[Records from a collection]
* * * *

-- ==== Sys2Proof/Laws/State.lean ====
section
/-! SUPPORT. The small laws of the state: what each update of one component leaves of every other one, each true by rfl.
The proofs read `id rfl` so that simp rewrites with them as equations: with `rfl` it would leave the kernel to compare whole states. -/

namespace Sys2Proof.Machine

section
variable (s : State)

* * * *

Problem to work on: Take the entries above and transcribe them exactly.

Solution:
-- ==== Sys2Proof/Laws/State.lean ====
section
/-! SUPPORT. The small laws of the state: what each update of one component leaves of every other one, each true by rfl.
The proofs read `id rfl` so that simp rewrites with them as equations: with `rfl` it would leave the kernel to compare whole states. -/

namespace Sys2Proof.Machine

section
variable (s : State)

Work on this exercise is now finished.